As one embodiment of the present of invention, characteristic sequence mapping block 300 can adopt EM algorithm training gauss hybrid models, and with the gauss hybrid models average as each coordinate origin.

As an alternate embodiments of the present invention, characteristic sequence mapping block 300 can adopt the VQ algorithm, selects the initial point of VQ code book as each coordinate system for use.

As an alternate embodiments of the present invention, this system also comprises model memory module 600, is used to preserve the speaker model storehouse that training module 400 is set up, and offers identification module 500.

Although illustrated and described embodiments of the invention, for the ordinary skill in the art, be appreciated that without departing from the principles and spirit of the present invention and can carry out multiple variation, modification, replacement and modification that scope of the present invention is by claims and be equal to and limit to these embodiment.

Claims

1, a kind of method for distinguishing speek person based on multi-coordinate sequence kernel is characterized in that, may further comprise the steps:

Training stage:

Training utterance is carried out pre-service;

From pretreated training utterance, extract feature vector sequence;

Cognitive phase:

Recognizing voice is carried out pre-service;

From pretreated voice, extract feature vector sequence;

2, the method for distinguishing speek person based on multi-coordinate sequence kernel as claimed in claim 1 is characterized in that, adopts a pair of other training patterns to train.

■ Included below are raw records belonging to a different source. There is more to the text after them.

-- ==== Sys2Proof/Syntax.lean ====
section
/-! DEFINITION. The instructions: one constructor per row of spec/opcode_table.json, each carrying what
Decode returns for the word (R111) and the word itself, which every configuration function takes (R150). -/

namespace Sys2Proof

/-- What Decode returns beside the class (R111), with the instruction word. -/
structure Decoded where
  word   : Word
  op     : BitVec 7
  sr1    : RegId
  sr2    : RegId
  dr     : RegId
  imm    : BitVec 16
  drWreq : Bool
  reads1 : Bool
  reads2 : Bool
deriving DecidableEq, Repr

/-- An instruction of one of the twelve classes (R107). -/
inductive Instr
  | alu (d : Decoded)
  | shift (d : Decoded)
  | cmp (d : Decoded)
  | ldli (d : Decoded)
  | ldui (d : Decoded)
  | load (d : Decoded)
  | store (d : Decoded)
  | jal (d : Decoded)
  | ct (d : Decoded)
  | morph (d : Decoded)
  | morphDma (d : Decoded)
  | rcrisc (d : Decoded)
deriving DecidableEq, Repr

/-- The class of an instruction (R107). -/
def Instr.cls : Instr → InsnClass
  | .alu _ => .alu
  | .shift _ => .shift
  | .cmp _ => .cmp
  | .ldli _ => .ldli
  | .ldui _ => .ldui
  | .load _ => .load
  | .store _ => .store
  | .jal _ => .jal
  | .ct _ => .ct
  | .morph _ => .morph
  | .morphDma _ => .morphDma
  | .rcrisc _ => .rcrisc

/-- What Decode returned for the instruction. -/
def Instr.fields : Instr → Decoded
  | .alu d | .shift d | .cmp d | .ldli d | .ldui d | .load d | .store d | .jal d | .ct d
  | .morph d | .morphDma d | .rcrisc d => d

end Sys2Proof
end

3, the method for distinguishing speek person based on multi-coordinate sequence kernel as claimed in claim 1 is characterized in that, describedly selects the multi-coordinate initial point to comprise in space of feature vectors:

4, the method for distinguishing speek person based on multi-coordinate sequence kernel as claimed in claim 1 is characterized in that, describedly selects the multi-coordinate initial point to comprise in space of feature vectors:

5, a kind of Speaker Recognition System based on the multi-coordinate sequence kernel is characterized in that, comprises voice pretreatment module, characteristic extracting module, characteristic sequence mapping block, training module and identification module,

6, the Speaker Recognition System based on the multi-coordinate sequence kernel as claimed in claim 5 is characterized in that, adopts a pair of other training patterns to train.

7, the Speaker Recognition System based on the multi-coordinate sequence kernel as claimed in claim 5 is characterized in that, described characteristic sequence mapping block adopts EM algorithm training gauss hybrid models, and with the gauss hybrid models average as each coordinate origin.

8, the Speaker Recognition System based on the multi-coordinate sequence kernel as claimed in claim 5 is characterized in that, described characteristic sequence mapping block adopts the VQ algorithm, selects the initial point of VQ code book as each coordinate system for use.

9, the Speaker Recognition System based on the multi-coordinate sequence kernel as claimed in claim 5 is characterized in that, also comprises the model memory module, is used to preserve the speaker model storehouse that training module is set up, and offers identification module.